• [PROBLEM TO SOLVE] Below are some records. Reproduce them exactly from their first line through the line with "s.pkgs := rfl", inclusive.

(Records excerpted from a collection)
/-! addReq -/
@[simp] theorem addReq_clk (r : Req) : (s.addReq r).clk = s.clk := rfl
@[simp] theorem addReq_agenda (r : Req) : (s.addReq r).agenda = s.agenda := rfl
@[simp] theorem addReq_inputs (r : Req) : (s.addReq r).inputs = s.inputs := rfl
@[simp] theorem addReq_cur (r : Req) : (s.addReq r).cur = s.cur := rfl
@[simp] theorem addReq_free (r : Req) : (s.addReq r).free = s.free := rfl
@[simp] theorem addReq_nextId (r : Req) : (s.addReq r).nextId = s.nextId + 1 := rfl
@[simp] theorem addReq_wclock (r : Req) : (s.addReq r).wclock = s.wclock := rfl
@[simp] theorem addReq_mem (r : Req) : (s.addReq r).mem = s.mem := rfl
@[simp] theorem addReq_memPoison (r : Req) : (s.addReq r).memPoison = s.memPoison := rfl
@[simp] theorem addReq_drvAsid (r : Req) : (s.addReq r).drvAsid = s.drvAsid := rfl
@[simp] theorem addReq_pkgs (r : Req) : (s.addReq r).pkgs = s.pkgs := rfl
@[simp] theorem addReq_dies (r : Req) : (s.addReq r).dies = s.dies := rfl
@[simp] theorem addReq_cores (r : Req) : (s.addReq r).cores = s.cores := rfl
@[simp] theorem addReq_copies (r : Req) : (s.addReq r).copies = s.copies := rfl
@[simp] theorem addReq_homes (r : Req) : (s.addReq r).homes = s.homes := rfl
@[simp] theorem addReq_dirs (r : Req) : (s.addReq r).dirs = s.dirs := rfl
@[simp] theorem addReq_lockTab (r : Req) : (s.addReq r).lockTab = s.lockTab := rfl
@[simp] theorem addReq_blocks (r : Req) : (s.addReq r).blocks = s.blocks := rfl
@[simp] theorem addReq_warps (r : Req) : (s.addReq r).warps = s.warps := rfl
@[simp] theorem addReq_reqs (r : Req) : (s.addReq r).reqs = kput s.reqs s.nextId r := rfl
@[simp] theorem addReq_fes (r : Req) : (s.addReq r).fes = s.fes := rfl
@[simp] theorem addReq_posts (r : Req) : (s.addReq r).posts = s.posts := rfl
@[simp] theorem addReq_invals (r : Req) : (s.addReq r).invals = s.invals := rfl
@[simp] theorem addReq_grants (r : Req) : (s.addReq r).grants = s.grants := rfl
@[simp] theorem addReq_withdraws (r : Req) : (s.addReq r).withdraws = s.withdraws := rfl
@[simp] theorem addReq_waitFors (r : Req) : (s.addReq r).waitFors = s.waitFors := rfl
@[simp] theorem addReq_works (r : Req) : (s.addReq r).works = s.works := rfl
@[simp] theorem addReq_msgs (r : Req) : (s.addReq r).msgs = s.msgs := rfl
@[simp] theorem addReq_phases (r : Req) : (s.addReq r).phases = s.phases := rfl
@[simp] theorem addReq_tickets (r : Req) : (s.addReq r).tickets = s.tickets := rfl
@[simp] theorem addReq_bumps (r : Req) : (s.addReq r).bumps = s.bumps := rfl
@[simp] theorem addReq_bumpReqs (r : Req) : (s.addReq r).bumpReqs = s.bumpReqs := rfl
@[simp] theorem addReq_links (r : Req) : (s.addReq r).links = s.links := rfl
@[simp] theorem addReq_queues (r : Req) : (s.addReq r).queues = s.queues := rfl
@[simp] theorem addReq_launches (r : Req) : (s.addReq r).launches = s.launches := rfl
@[simp] theorem addReq_armed (r : Req) : (s.addReq r).armed = s.armed := rfl
@[simp] theorem addReq_steers (r : Req) : (s.addReq r).steers = s.steers := rfl
@[simp] theorem addReq_groups (r : Req) : (s.addReq r).groups = s.groups := rfl
@[simp] theorem addReq_fe (r : Req) : (s.addReq r).fe = s.fe := rfl

end Sys2Proof.Laws
end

• [WRITTEN ANSWER]
/-! addReq -/
@[simp] theorem addReq_clk (r : Req) : (s.addReq r).clk = s.clk := rfl
@[simp] theorem addReq_agenda (r : Req) : (s.addReq r).agenda = s.agenda := rfl
@[simp] theorem addReq_inputs (r : Req) : (s.addReq r).inputs = s.inputs := rfl
@[simp] theorem addReq_cur (r : Req) : (s.addReq r).cur = s.cur := rfl
@[simp] theorem addReq_free (r : Req) : (s.addReq r).free = s.free := rfl
@[simp] theorem addReq_nextId (r : Req) : (s.addReq r).nextId = s.nextId + 1 := rfl
@[simp] theorem addReq_wclock (r : Req) : (s.addReq r).wclock = s.wclock := rfl
@[simp] theorem addReq_mem (r : Req) : (s.addReq r).mem = s.mem := rfl
@[simp] theorem addReq_memPoison (r : Req) : (s.addReq r).memPoison = s.memPoison := rfl
@[simp] theorem addReq_drvAsid (r : Req) : (s.addReq r).drvAsid = s.drvAsid := rfl
@[simp] theorem addReq_pkgs (r : Req) : (s.addReq r).pkgs = s.pkgs := rfl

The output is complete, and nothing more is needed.